» Input
/-! ### Decoding an encoded command -/

/-- Every command's encoding begins with a header of its row (R111, R120). -/
theorem header_of_encode (i : Instr) : Laws.Header.Statement i := by
  cases i with
  | nop => exact Laws.Header.nop
  | wrcsr b v => exact Laws.Header.wrcsr b v
  | rdcsr b => exact Laws.Header.rdcsr b
  | clrstat m => exact Laws.Header.clrstat m
  | palLoad m es => exact Laws.Header.palLoad m es
  | nearLab c => exact Laws.Header.nearLab c
  | nearRgb c => exact Laws.Header.nearRgb c
  | torgb b => exact Laws.Header.torgb b
  | tolab b => exact Laws.Header.tolab b
  | indexof b => exact Laws.Header.indexof b
  | normRgb p q => exact Laws.Header.normRgb p q
  | normLab p q => exact Laws.Header.normLab p q
  | surfCfg f w h p => exact Laws.Header.surfCfg f w h p
  | setidx x y v => exact Laws.Header.setidx x y v
  | getidx x y => exact Laws.Header.getidx x y
  | flush => exact Laws.Header.flush
  | rdfb a => exact Laws.Header.rdfb a
  | setpix x y c => exact Laws.Header.setpix x y c
  | diffReset => exact Laws.Header.diffReset
  | rdrow sel x => exact Laws.Header.rdrow sel x
  | decRgb565 w h => exact Laws.Header.decRgb565 w h
  | decYuyv w h => exact Laws.Header.decYuyv w h
  | decYuyvh w h => exact Laws.Header.decYuyvh w h
  | decYuv3l w h => exact Laws.Header.decYuv3l w h
  | decJpeg w h => exact Laws.Header.decJpeg w h

/-- The header of an encoded command is accepted as one of its row (R113 step 1, R120). -/
theorem headerOp_encode {i : Instr} {h : Word} {ws : List Word} (hw : i.wellFormed = true) (he : encode i = h :: ws) :
    headerOp h = .ok i.row := by
  obtain ⟨h', ws', he', hm, -⟩ := header_of_encode i hw
  obtain ⟨rfl, rfl⟩ : h' = h ∧ ws' = ws := by simpa [he'] using he
  refine headerOp_ok_iff.mpr ⟨hm, fun ⟨hr, h3⟩ => ?_⟩
  cases i with
  | surfCfg f w e p =>
    obtain ⟨rfl, -⟩ := List.cons.inj he
    rw [extractLsb'_header .surfCfg f.code (by decide), BitVec.extractLsb'_eq_self] at h3
    cases f <;> exact absurd h3 (by decide)
  | _ => exact absurd hr nofun

/-- An encoded command decodes as the operands of its row say. -/
theorem decode_encode_eq {i : Instr} {h : Word} {ws : List Word} (hw : i.wellFormed = true) (he : encode i = h :: ws)
    (rest : List Word) : decode (encode i ++ rest) = decodeOperands i.row h (ws ++ rest) := by
  rw [he, List.cons_append, decode, headerOp_encode hw he]

/-- A flag above a half-word field in the payload: the two read back (R112: `PAL_LOAD`, `RDROW`). -/
theorem flagged_half (op : Op) (b : Bool) (x : Half) :
    (op.pattern ||| (BitVec.ofBool b ++ x).setWidth 32).extractLsb' 0 16 = x ∧
      (op.pattern ||| (BitVec.ofBool b ++ x).setWidth 32).getLsbD 16 = b := by
  refine ⟨(extractLsb'_header op _ (by decide)).trans BitVec.extractLsb'_append_eq_right, ?_⟩
  rw [getLsbD_header op _ (by decide), BitVec.getLsbD_append]
  simp

/-- Decoding the words of a well-formed command gives it back and leaves the words after it (R110 to R112). -/
theorem decode_encode (i : Instr) (rest : List Word) (hw : i.wellFormed = true) :
    decode (encode i ++ rest) = .ok (i, rest) := by
  cases i with
  | nop | flush | diffReset => rfl
  | nearLab c => rfl
  | getidx x y | decRgb565 x y | decYuyv x y | decYuyvh x y | decYuv3l x y | decJpeg x y =>
    refine (decode_encode_eq hw rfl rest).trans ?_
    simp only [Instr.row, decodeOperands, List.cons_append, List.nil_append, loHalf_pairWord, hiHalf_pairWord]
  | wrcsr b v | setidx x y b =>
    refine (decode_encode_eq hw rfl rest).trans ?_
    simp only [Instr.row, decodeOperands, List.cons_append, List.nil_append, lowByte_byteHeader, loHalf_pairWord,
      hiHalf_pairWord]
  | rdcsr b | torgb b | tolab b | indexof b =>
    refine (decode_encode_eq hw rfl rest).trans ?_
    simp only [Instr.row, decodeOperands, List.nil_append, lowByte_byteHeader]
  | clrstat m =>
    refine (decode_encode_eq hw rfl rest).trans ?_
    simp only [Instr.row, decodeOperands, List.nil_append, extractLsb'_header (n := 3) .clrstat m (by decide),
      BitVec.extractLsb'_eq_self]
  | rdfb a =>
    refine (decode_encode_eq hw rfl rest).trans ?_
    simp only [Instr.row, decodeOperands, List.nil_append, extractLsb'_header (n := 24) .rdfb a (by decide),
      BitVec.extractLsb'_eq_self]
  | nearRgb c =>
    refine (decode_encode_eq hw rfl rest).trans ?_
    simp only [Instr.row, decodeOperands, List.nil_append, rgbOf_rgbHeader]
  | setpix x y c =>
    refine (decode_encode_eq hw rfl rest).trans ?_
    simp only [Instr.row, decodeOperands, List.cons_append, List.nil_append, rgbOf_rgbHeader, loHalf_pairWord,
      hiHalf_pairWord]
  | normRgb p q | normLab p q =>
    refine (decode_encode_eq hw rfl rest).trans ?_
    cases p <;> cases q <;> rfl
  | surfCfg f w h p =>
    refine (decode_encode_eq hw rfl rest).trans ?_
    simp only [Instr.row, decodeOperands, List.cons_append, List.nil_append, fmtOf_surfHeader, loHalf_pairWord,
      hiHalf_pairWord]
  | rdrow sel x =>
    refine (decode_encode_eq hw rfl rest).trans ?_
    obtain ⟨hx, hs⟩ := flagged_half .rdrow sel x
    simp only [Instr.row, decodeOperands, loHalf, List.nil_append, hx, hs]
  | palLoad mono es =>
    refine (decode_encode_eq hw rfl rest).trans ?_
    obtain ⟨hn, hm⟩ := flagged_half .palLoad mono (BitVec.ofNat 16 es.length)
    have hlt : es.length < 2 ^ 16 := Nat.lt_succ_of_le (of_decide_eq_true hw)
    simp only [Instr.row, decodeOperands, hn, hm, BitVec.toNat_ofNat, Nat.mod_eq_of_lt hlt, decodeEntries_encode]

» Task description
Reproduce, word for word and in full, only the lines above that start at the line with "A flag above" and run through the line with "List.nil_append, loHalf_pairWord, hiHalf_pairWord]", both ends included.

» Exercise result
/-- A flag above a half-word field in the payload: the two read back (R112: `PAL_LOAD`, `RDROW`). -/
theorem flagged_half (op : Op) (b : Bool) (x : Half) :
    (op.pattern ||| (BitVec.ofBool b ++ x).setWidth 32).extractLsb' 0 16 = x ∧
      (op.pattern ||| (BitVec.ofBool b ++ x).setWidth 32).getLsbD 16 = b := by
  refine ⟨(extractLsb'_header op _ (by decide)).trans BitVec.extractLsb'_append_eq_right, ?_⟩
  rw [getLsbD_header op _ (by decide), BitVec.getLsbD_append]
  simp

/-- Decoding the words of a well-formed command gives it back and leaves the words after it (R110 to R112). -/
theorem decode_encode (i : Instr) (rest : List Word) (hw : i.wellFormed = true) :
    decode (encode i ++ rest) = .ok (i, rest) := by
  cases i with
  | nop | flush | diffReset => rfl
  | nearLab c => rfl
  | getidx x y | decRgb565 x y | decYuyv x y | decYuyvh x y | decYuv3l x y | decJpeg x y =>
    refine (decode_encode_eq hw rfl rest).trans ?_
    simp only [Instr.row, decodeOperands, List.cons_append, List.nil_append, loHalf_pairWord, hiHalf_pairWord]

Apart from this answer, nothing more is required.